Malaysia basing new Batu Puteh challenge on declassified UK papers
(MMO) – Three documents recently declassified by the UK are the foundation of Malaysia’s bid to review the 2008 International Court of Justice decision that granted Singapore ownership of Pulau Batu Puteh.
According to Singaporean news outlet The Straits Times, the documents were released to the public by the UK between August last year and January.
They include private letters of Singapore’s colonial authorities from 1958, a British Navy incident report from the same year, and an annotated map of naval operations from the 1960s.
“Malaysia claims that these documents establish the new fact that ‘officials at the highest levels in the British colonial and Singaporean administration appreciated that Pedra Branca/Pulau Batu Puteh did not form part of Singapore’s sovereign territory’ during the relevant period,” the ICJ said in a statement.

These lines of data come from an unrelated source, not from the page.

/-- A unit is fenced by an operator. -/
def fenceUnit (u : UnitRef) (s : State) : State :=
  match u with
  | .shell i => fenceShell i (some .operatorFence) s
  | .bank p => fenceBank p (some .operatorFence) s
  | .slice k => fenceSlice k s
  | .decoder d => fenceDecoder d (some .operatorFence) s
  | .aes p => fenceAes p (some .operatorFence) s
  | .cox i => coxCrash i .operatorFence s
  | _ => s

/-- FENCE. A Cox processor that serves answers through its taker (R385). -/
def doFence (c : Caller) (u : UnitRef) (s : State) : State :=
  s.gate c "FENCE" false <|
    match s.unitSt u with
    | none => s.fail c "FENCE" .range
    | some t =>
      if t.out then s.fail c "FENCE" .state
      else if fenceStops u s then s.fail c "FENCE" .fenced
      else
        let t := fenceUnit u s
        match u with
        | .cox i =>
          if t.faults.crashed[i] then
            let t := { t with faults := { t.faults with fenceCall := t.faults.fenceCall ++ [(i, c)] } }
            if c.path = .call then { t with call := { t.call with running := some "FENCE" } } else t
          else t.ok c "FENCE" [bareF u.text]
        | _ => t.ok c "FENCE" [bareF u.text]

def execFence (c : Caller) (u : UnitRef) (s : State) : Host.Outcome State Fault Refusal := .next (doFence c u s)

/-- Pages left for retirement (R241). -/
def sparePages (s : State) : Nat := 256 - s.mem.retired.length

/-- Repair-fuse entries that are used (R392, R397). -/
def fusesUsed (s : State) : Nat := ((List.range 64).filter fun j => otpField s.fuse.shadow (1544 + 16 * j) 16 != 0).length

/-- SPARE; with every repair fuse used it says so (R397). -/
def doSpare (c : Caller) (s : State) : State :=
  s.gate c "SPARE" false <|
    let shells := s.shellsIn .spare
    let banks := (List.finRange 68).filter fun p => s.faults.banks[p] == .spare
    let slices := (List.finRange 9).filter fun k => s.eye.slice[k].role == .spare
    let line (u : UnitRef) : List (String × Val) := [bareF u.text]
    let cox := (List.finRange 3).filter fun i => s.faults.coxRole[i] == .standby
    s.okWith c ((shells.map fun i => line (.shell i)) ++ (banks.map fun p => line (.bank p)) ++ (slices.map fun k => line (.slice k)) ++
        (cox.map fun i => line (.cox i)))
      "SPARE" ([decF "shells" shells.length, decF "banks" banks.length, decF "slices" slices.length, decF "pages" (sparePages s)] ++
        (if fusesUsed s = 64 then [decF "fuses" 64] else []))

def execSpare (c : Caller) (s : State) : Host.Outcome State Fault Refusal := .next (doSpare c s)

/-! ## Self-tests (R388, R389) -/

/-- A self-test begins: confidential mode holds until its end, and the unit's domain is up. -/
def testBegin (u : UnitRef) (asked : Bool) (s : State) : State :=
  s.entering fun s =>
    let p := match u.dom with | some d => { s.power with up := s.power.up ||| domBit d } | none => s.power
    { s with
      power := p
      faults := { s.faults with
        tests := s.faults.tests ++ [{ unit := u, asked := asked }], testsDue := s.faults.testsDue.filter fun x => x.1 != u } }

/-- The automatic test of a unit, 1 s after its fence. -/
def selftestStart (u : UnitRef) (s : State) : State :=
  match s.faults.testsDue.find? fun x => x.1 == u with
  | some (_, t) => if s.unitSt u = some .fenced ∧ s.faults.tests = [] then testBegin u false (elapseTo (t.toNat + oneSecond) s) else s
  | none => s

def execSelftestStart (u : UnitRef) (s : State) : Host.Outcome State Fault Refusal := .next (selftestStart u s)

/-- A self-test ends: a pass makes a FENCED unit PASSED, a failure a PASSED one FENCED; a FUSED one stays as it is. -/
def selftestDone (u : UnitRef) (pass : Bool) (s : State) : State :=
  match s.faults.tests.find? fun t => t.unit == u with
  | some x =>
    let s := { s with faults := { s.faults with tests := s.faults.tests.filter fun t => t.unit != u } }
    let s := if x.asked then repairEnd s else s
    let s := match s.unitSt u with
      | some .fused => s
      | some _ => s.setUnitSt u (if pass then .passed else .fenced)
      | none => s
    let s := match u.dom with | some d => { s with power := { s.power with up := s.power.up &&& ~~~domBit d } } | none => s
    let s := s.logFault { s.faultRec .testResult u (if pass then none else some .selfTestFailed) with result := if pass then 1#16 else 0#16 }
    s.raise (.evt ("REPAIR " ++ u.text ++ (if pass then " PASS" else " FAIL")) [])
  | none => s

def execSelftestDone (u : UnitRef) (pass : Bool) (s : State) : Host.Outcome State Fault Refusal := .next (selftestDone u pass s)

/-! ## REPAIR TEST and REJOIN (R351, R388, R390, R422) -/

/-- A REPAIR call: a unit that calls name, and no other call that holds REPAIR or KEYOP. -/
def repairGate (c : Caller) (u : UnitRef) (s : State) (k : UnitSt → State) : State :=
  s.gate c "REPAIR" false <|
    match s.unitSt u with
    | none => s.fail c "REPAIR" .range
    | some t => if s.keys.repair ≠ 0 ∨ s.keys.keyop ≠ 0 then s.fail c "REPAIR" .busy else k t

def doRepairTest (c : Caller) (u : UnitRef) (s : State) : State :=
  repairGate c u s fun t =>
    if !t.out then s.fail c "REPAIR" .state
    else if s.faults.tests ≠ [] then s.fail c "REPAIR" .busy
    else testBegin u true ((repairStart s).ok c "REPAIR" [bareF u.text, bareF "TEST", bareF "started"])

/-- A PASSED unit is back, as a spare; decoders and AES pipelines are ACTIVE at once. -/
def rejoin (u : UnitRef) (s : State) : State :=
  match u with
  | .shell i =>
    let n := mappedCount s.serviceCount
    let s := (s.setShellSt i .spare)
    let s := residentInto i { s with power := s.power.off (Dom.shell i), faults := { s.faults with hist := put s.faults.hist i ({} : ShellHist) } }
    if n < mappedCount s.serviceCount then remap s else s
  | .bank p => s.setBankSt p (if (s.bankServed p).isSome then .active else .spare)
  | .slice k => (s.setEye fun e => e.setSlice k fun x => { x with role := .spare, st := .active, fails := 0 }).freshCycle
  | .cox i =>
    let s := s.setRole i .standby
    wake (Dom.cox i) { s with power := s.power.off (Dom.cox i), faults := { s.faults with restartFails := put s.faults.restartFails i 0 } }
  | .decoder d => s.setUnitSt (.decoder d) .active
  | .aes p => { (s.setUnitSt (.aes p) .active) with
      faults := { (s.setUnitSt (.aes p) .active).faults with aesFails := put s.faults.aesFails p 0 } }
  | _ => s

def doRepairRejoin (c : Caller) (u : UnitRef) (s : State) : State :=
  repairGate c u s fun t =>
    if t ≠ .passed then s.fail c "REPAIR" .state
    else
      let s := rejoin u (repairStart s)
      let rec_ : RepairRec := { unit := u.code, kind := .rejoined, cause := none, gen := s.generation, detail := 0#64 }
      let s := { s with faults := { s.faults with
        operator := s.faults.operator.filter (fun x => x != u), repairQueue := s.faults.repairQueue ++ [rec_] } }
      let s := s.logFault (s.faultRec .rejoin u none)
      repairEnd (s.ok c "REPAIR" [bareF u.text, bareF "REJOIN"])

def execRepairTest (c : Caller) (u : UnitRef) (s : State) : Host.Outcome State Fault Refusal := .next (doRepairTest c u s)
def execRepairRejoin (c : Caller) (u : UnitRef) (s : State) : Host.Outcome State Fault Refusal := .next (doRepairRejoin c u s)

/-! ## Repair records (R391) -/

/-- A fence that a later REJOINED record of the same unit clears. -/
def RepairRec.cleared (r : RepairRec) (later : List RepairRec) : Bool :=
  (r.kind == .fenced || r.kind == .retired) && later.any fun x => x.kind == .rejoined && x.unit == r.unit

/-- The merged records: fences that were rejoined, and the REJOINED records themselves, are left out. -/
def mergeRecords : List RepairRec → List RepairRec
  | [] => []
  | r :: rest => if r.cleared rest ∨ r.kind = .rejoined then mergeRecords rest else r :: mergeRecords rest

/-- The oldest waiting record is appended to the copy in force, or a full copy is merged into the other; the flash serves the start-up
copy first (R38). -/
def repairRecordWrite (s : State) : State :=
  if s.start.phase = .copying then s else
  match s.faults.repairQueue with
  | r :: rest =>
    let all := s.faults.repairs ++ [r]
    let full := decide (2046 ≤ s.faults.repairs.length)
    let s := { s with faults := { s.faults with
      repairQueue := rest
      repairs := if full then mergeRecords all else all
      repairSerial := if full then s.faults.repairSerial + 1 else s.faults.repairSerial } }
    s.logFault { s.faultRec .recordWritten (.clock 5) r.cause with unit := r.unit, detail := r.detail }
  | [] => s

def execRepairRecordWrite (s : State) : Host.Outcome State Fault Refusal := .next (repairRecordWrite s)

/-! ## Message checks (R373) -/

/-- A message between a Cox processor and a unit has failed its CRC-16, and once more when it was asked for again: a fault of the unit that
sent it. One that passes the second time is no fault (notes/assumptions/24). -/
def messageFailed (u : UnitRef) (again : Bool) (s : State) : State :=
  if again then
    match u with
    | .cox i => coxCrash i .messageCheck s
    | .shell i => restartShell i (logShellFault i .messageCheck s)
    | u => s.logFault (s.faultRec .fault u (some .messageCheck))
  else s

/-! ## Failed bring-up (R407) -/

/-- Heats that have not ended and may use a domain: regions in it, or a bundle there. -/
def usesDom (d : Dom) (l : LaneId) (r : HeatRun) (s : State) : Bool :=
  r.started && r.failed.isNone && match (s.lane l).acceptOf r.seq with
    | some a =>
      let b := s.bundle a.handle
      let inBank (k : Fin 64) : Bool := bankDom k == d
      if d = Dom.mem then !b.onchip || a.args.any fun x => match x with | .region ad _ => decide (ad < 0x4_0000_0000) | _ => false
      else b.banks.any inBank || a.args.any fun x => match x with
        | .region ad n => (List.finRange 64).any fun k => inBank k && decide (bhBase + k.val * 0x80000 < ad + 64 * n ∧ ad < bhBase + (k.val + 1) * 0x80000)
        | _ => false
    | none => false

/-- A domain is not ready within 1 ms: it is fenced as a fault of its unit. -/
def bringupTimeout (d : Dom) (s : State) : State :=
  if !s.power.waking.getLsbD d.val then s
  else
    let fence (s : State) : State := { s with power := s.power.fence d }
    match fin? 18 d.val, fin? 3 (d.val - 22) with
    | some i, _ => fence (fenceShell i none s)
    | none, some i =>
      if 22 ≤ d.val then
        let s := coxCrash i .watchdog s
        if s.faults.crashed[i] then fence s else fence (fenceRecords (.cox i) none none (s.setRole i .fenced))
      else fence (restartWhere (fun l r => usesDom d l r s) s)
    | none, none => if d = Dom.eye then eyeFault s else fence (restartWhere (fun l r => usesDom d l r s) s)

“Malaysia argues that ‘that the Court would have been bound to reach a different conclusion on the question of sovereignty over Pedra Branca/Pulau Batu Puteh had it been aware of this new evidence’.”
Attorney-General Tan Sri Mohamed Apandi Ali said Malaysia filed the application at the ICJ, The Hague, on Thursday in the case between Malaysia and Singapore concerning the sovereignty of Pulau Batu Puteh, or Pedra Branca as it is now known, the Middle Rocks, and South Ledge.
The row over the ownership of Pulau Batu Puteh traces back to 1980, when Malaysia published a map indicating the island to be within the country’s territorial waters.
This led to a nearly three-decade dispute with Singapore that finally ended when the island was ruled to be Singaporean territory by the ICJ in 2008.
The ICJ had found that Singapore investigated shipwrecks within Pulau Batu Puteh’s territorial waters and granted or did not grant permission to Malaysian officials to survey the waters surrounding the island.
It further noted that Malaysia did not react to the flying of the Singapore ensign on the island and Singapore’s installation of military equipment on the island.
The ICJ had also judged that sovereignty over the Middle Rocks belonged to Malaysia and refrained from awarding South Ledge to either Malaysia or Singapore.